ACTIVITY: The reply must return each line of the data exactly.

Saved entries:
/-- FAST_RETRAIN_DONE (R368, R379): the link is UP at its new width, and asks for what was lost. -/
def execFastRetrainDone (l : LinkId) (delayNs : Nat) (s : State) : Host.Outcome State Fault Refusal :=
  let n := l.val
  let x := s.link n
  if x.st ≠ .paused then .next s else
  let s := (s.onLink n (fun x => { x with
    lanes := x.newMask, removed := x.removed &&& ~~~x.newMask, delay := min 511 delayNs, samples := [], prob := false
    newMask := 0 })).setLink n (if x.prob then .probation else .up)
  let s := s.sendNak n
  let s := s.onLink n (fun y => { y with naking := x.naking })
  .next (if x.lanes = x.newMask then s else s.event evLink n 3).retryEgress

/-- RETRAIN_TIMEOUT (R376). -/
def execRetrainTimeout (l : LinkId) (s : State) : Host.Outcome State Fault Refusal :=
  .next (if (s.link l.val).st = .paused then s.linkDown l.val 4 else s)

/-- LANE_RESTORE (R380): a removed lane clean for 4,096 rounds comes back, at most once in 65,536 rounds. -/
def execLaneRestore (l : LinkId) (lane : Fin 8) (s : State) : Host.Outcome State Fault Refusal :=
  let n := l.val
  let x := s.link n
  if x.st = .up && x.removed.getLsbD lane.val && 4096 ≤ x.laneClean.look 0 lane.val &&
      (x.widened = 0 || x.widened - 1 + 65536 ≤ s.now) then
    .next ((s.onLink n (fun x => { x with widened := s.now + 1 })).askRetrain n (x.lanes ||| (1 <<< lane.val)))
  else .next s

/-- HOLD_EXPIRY (R377). -/
def execHoldExpiry (l : LinkId) (s : State) : Host.Outcome State Fault Refusal :=
  let x := s.link l.val
  .next (if x.st = .hold && x.holdFrom + 65536 ≤ s.now then (s.onLink l.val (fun x => { x with downs := [] })).setLink l.val .dark else s)

/-- The four links of an optical engine fail until the next device reset (R381). -/
def State.failLink (s : State) (l cause : Nat) : State :=
  let s := s.persistChange.linkDown l cause
  (s.onLink l (fun x => { x with stage := 0, trained := false, lanes := 0, downCause := cause })).setLink l .failed

/-- ENGINE_FAILED (R381). -/
def execEngineFailed (oe : Fin 12) (s : State) : Host.Outcome State Fault Refusal :=
  .next (s.each (nums (4 * oe.val) 4) (fun s l => s.failLink l 8))

end Sys2Proof.Machine
end

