-- ==== Sys2Proof/Machine/Round.lean ====
section
/-! DEFINITION. The round: the ordered duties of a boundary, markers and claims, holdover, election, length changes and
resynchronisation (chapter 02). -/
namespace Sys2Proof.Machine

/-! ### Keys, parents and messages of the round (R43 to R47) -/

/-- This device sends its own claim: of priority 0 only after 64 rounds without a claim of nonzero priority (R43). -/
def RoundSt.claims (r : RoundSt) : Bool := r.prio ≠ 0 || decide (64 ≤ r.nonzeroAge)

/-- This device's claim (R43). -/
def RoundSt.ownClaim (r : RoundSt) : Claim := { counter := r.counter, prio := r.prio, ep := r.endpoint }

/-- Claim a goes before claim b: the counter decides between domains, whose counters differ by more than the one round of
R51; then priority; then the lower endpoint (R43). -/
def Claim.beats (a b : Claim) : Bool :=
  if b.counter + 1 < a.counter then true
  else if a.counter + 1 < b.counter then false
  else if a.prio ≠ b.prio then decide (b.prio < a.prio)
  else decide (a.ep < b.ep)

/-- The links that have finished training and are not down (R44). -/
def State.trainedLinks (s : State) : List Nat := (List.range 48).filter (fun l => (s.link l).trainedUp)

/-- The link with the fewest hops to the master; ties go to the lowest number (R46). -/
def RoundSt.bestParent (r : RoundSt) : Option Nat :=
  (r.hops.foldl (fun (m : Option (Nat × Nat)) e => match m with
    | none => some e
    | some b => if e.2 < b.2 then some e else some b) none).map (·.1)

/-- The parent is gone: its link is down (R49). -/
def RoundSt.parentDown (r : RoundSt) : Bool := r.parent.all (fun l => r.hops.look 0 l = 0)

/-- Marks of a boundary leave: the master's on every link, another S48's on every link but its parent, when a marker came
in the round that ended (R46). -/
def State.sendMarkers (s : State) : State :=
  let r := s.rnd
  if s.isMaster then
    s.each s.trainedLinks (fun s l => s.emit (.marker l r.counter r.endpoint r.prio 0 r.pendLength))
  else match r.parent, r.master with
    | some up, some ep =>
      if r.markerAge ≠ 0 then s else
      s.each (s.trainedLinks.filter (· ≠ up)) (fun s l => s.emit (.marker l r.counter ep r.masterPrio (r.hops.look 0 up) r.pendLength))
    | _, _ => s

/-- The device's own claim leaves on every trained link, once in a round (R44). -/
def State.sendClaims (s : State) : State :=
  if s.rnd.claims then s.each s.trainedLinks (fun s l => s.emit (.claim l s.rnd.ownClaim)) else s

/-- The round's own timers at a boundary, and the best claim: one's own where none that was heard beats it (R43 to R45,
R49). -/
def State.ageRound (s : State) : State :=
  s.onRnd (fun r =>
    let r := { r with
      nonzeroAge := min 64 (r.nonzeroAge + 1), markerAge := r.markerAge + 1, bestAge := r.bestAge + 1
      best := r.best.bind (fun c => if c.ep ≠ r.endpoint then some { c with counter := c.counter + 1 } else if r.claims then some r.ownClaim else none)
      parent := if r.parentDown then r.bestParent else r.parent }
    let own := r.claims && r.best.all (fun c => r.ownClaim.beats c && c.ep ≠ r.endpoint)
    if own then { r with best := some r.ownClaim, bestAge := 0 } else r)

/-! ### Opening the round: steps 0 to 2 (R53, R55, R536, R543) -/

/-- The device counts rounds: from phase 3 of its start on (R42, R50, R555). -/
def State.counts (s : State) : Bool := s.rst.mode != .off && s.rst.mode != .reset && decide (3 ≤ s.rst.phase)

/-- The number that the next boundary takes (R39, R50). -/
def State.nextRound (s : State) : Nat := max (s.now + 1) (s.rnd.join.getD 0)

/-- Step 0: a run that the boundary finds has overrun (R53). -/
def State.endRuns (s : State) : State :=
  let ws := (List.filter (fun (e : Nat × Weaver) => e.2.run.isSome) s.weavers).map (·.1)
  s.each ws (fun s w => match (s.weaver w).run with
    | some x => s.endRun w .overrun x.pc 0
    | none => s)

FINISHED EXERCISE:
/-- FAST_RETRAIN_DONE (R368, R379): the link is UP at its new width, and asks for what was lost. -/
def execFastRetrainDone (l : LinkId) (delayNs : Nat) (s : State) : Host.Outcome State Fault Refusal :=
  let n := l.val
  let x := s.link n
  if x.st ≠ .paused then .next s else
  let s := (s.onLink n (fun x => { x with
    lanes := x.newMask, removed := x.removed &&& ~~~x.newMask, delay := min 511 delayNs, samples := [], prob := false
    newMask := 0 })).setLink n (if x.prob then .probation else .up)
  let s := s.sendNak n
  let s := s.onLink n (fun y => { y with naking := x.naking })
  .next (if x.lanes = x.newMask then s else s.event evLink n 3).retryEgress

/-- RETRAIN_TIMEOUT (R376). -/
def execRetrainTimeout (l : LinkId) (s : State) : Host.Outcome State Fault Refusal :=
  .next (if (s.link l.val).st = .paused then s.linkDown l.val 4 else s)

/-- LANE_RESTORE (R380): a removed lane clean for 4,096 rounds comes back, at most once in 65,536 rounds. -/
def execLaneRestore (l : LinkId) (lane : Fin 8) (s : State) : Host.Outcome State Fault Refusal :=
  let n := l.val
  let x := s.link n
  if x.st = .up && x.removed.getLsbD lane.val && 4096 ≤ x.laneClean.look 0 lane.val &&
      (x.widened = 0 || x.widened - 1 + 65536 ≤ s.now) then
    .next ((s.onLink n (fun x => { x with widened := s.now + 1 })).askRetrain n (x.lanes ||| (1 <<< lane.val)))
  else .next s

/-- HOLD_EXPIRY (R377). -/
def execHoldExpiry (l : LinkId) (s : State) : Host.Outcome State Fault Refusal :=
  let x := s.link l.val
  .next (if x.st = .hold && x.holdFrom + 65536 ≤ s.now then (s.onLink l.val (fun x => { x with downs := [] })).setLink l.val .dark else s)

/-- The four links of an optical engine fail until the next device reset (R381). -/
def State.failLink (s : State) (l cause : Nat) : State :=
  let s := s.persistChange.linkDown l cause
  (s.onLink l (fun x => { x with stage := 0, trained := false, lanes := 0, downCause := cause })).setLink l .failed

/-- ENGINE_FAILED (R381). -/
def execEngineFailed (oe : Fin 12) (s : State) : Host.Outcome State Fault Refusal :=
  .next (s.each (nums (4 * oe.val) 4) (fun s l => s.failLink l 8))

end Sys2Proof.Machine
end

-- ==== Sys2Proof/Machine/Round.lean ====
section
/-! DEFINITION. The round: the ordered duties of a boundary, markers and claims, holdover, election, length changes and
resynchronisation (chapter 02). -/
namespace Sys2Proof.Machine

/-! ### Keys, parents and messages of the round (R43 to R47) -/

/-- This device sends its own claim: of priority 0 only after 64 rounds without a claim of nonzero priority (R43). -/
def RoundSt.claims (r : RoundSt) : Bool := r.prio ≠ 0 || decide (64 ≤ r.nonzeroAge)

/-- This device's claim (R43). -/
def RoundSt.ownClaim (r : RoundSt) : Claim := { counter := r.counter, prio := r.prio, ep := r.endpoint }

/-- Claim a goes before claim b: the counter decides between domains, whose counters differ by more than the one round of
R51; then priority; then the lower endpoint (R43). -/
def Claim.beats (a b : Claim) : Bool :=
  if b.counter + 1 < a.counter then true
  else if a.counter + 1 < b.counter then false
  else if a.prio ≠ b.prio then decide (b.prio < a.prio)
  else decide (a.ep < b.ep)

/-- The links that have finished training and are not down (R44). -/
def State.trainedLinks (s : State) : List Nat := (List.range 48).filter (fun l => (s.link l).trainedUp)

/-- The link with the fewest hops to the master; ties go to the lowest number (R46). -/
def RoundSt.bestParent (r : RoundSt) : Option Nat :=
  (r.hops.foldl (fun (m : Option (Nat × Nat)) e => match m with
    | none => some e
    | some b => if e.2 < b.2 then some e else some b) none).map (·.1)

/-- The parent is gone: its link is down (R49). -/
def RoundSt.parentDown (r : RoundSt) : Bool := r.parent.all (fun l => r.hops.look 0 l = 0)

/-- Marks of a boundary leave: the master's on every link, another S48's on every link but its parent, when a marker came
in the round that ended (R46). -/
def State.sendMarkers (s : State) : State :=
  let r := s.rnd
  if s.isMaster then
    s.each s.trainedLinks (fun s l => s.emit (.marker l r.counter r.endpoint r.prio 0 r.pendLength))
  else match r.parent, r.master with
    | some up, some ep =>
      if r.markerAge ≠ 0 then s else
      s.each (s.trainedLinks.filter (· ≠ up)) (fun s l => s.emit (.marker l r.counter ep r.masterPrio (r.hops.look 0 up) r.pendLength))
    | _, _ => s

/-- The device's own claim leaves on every trained link, once in a round (R44). -/
def State.sendClaims (s : State) : State :=
  if s.rnd.claims then s.each s.trainedLinks (fun s l => s.emit (.claim l s.rnd.ownClaim)) else s

/-- The round's own timers at a boundary, and the best claim: one's own where none that was heard beats it (R43 to R45,
R49). -/
def State.ageRound (s : State) : State :=
  s.onRnd (fun r =>
    let r := { r with
      nonzeroAge := min 64 (r.nonzeroAge + 1), markerAge := r.markerAge + 1, bestAge := r.bestAge + 1
      best := r.best.bind (fun c => if c.ep ≠ r.endpoint then some { c with counter := c.counter + 1 } else if r.claims then some r.ownClaim else none)
      parent := if r.parentDown then r.bestParent else r.parent }
    let own := r.claims && r.best.all (fun c => r.ownClaim.beats c && c.ep ≠ r.endpoint)
    if own then { r with best := some r.ownClaim, bestAge := 0 } else r)

/-! ### Opening the round: steps 0 to 2 (R53, R55, R536, R543) -/

/-- The device counts rounds: from phase 3 of its start on (R42, R50, R555). -/
def State.counts (s : State) : Bool := s.rst.mode != .off && s.rst.mode != .reset && decide (3 ≤ s.rst.phase)

/-- The number that the next boundary takes (R39, R50). -/
def State.nextRound (s : State) : Nat := max (s.now + 1) (s.rnd.join.getD 0)

/-- Step 0: a run that the boundary finds has overrun (R53). -/
def State.endRuns (s : State) : State :=
  let ws := (List.filter (fun (e : Nat × Weaver) => e.2.run.isSome) s.weavers).map (·.1)
  s.each ws (fun s w => match (s.weaver w).run with
    | some x => s.endRun w .overrun x.pc 0
    | none => s)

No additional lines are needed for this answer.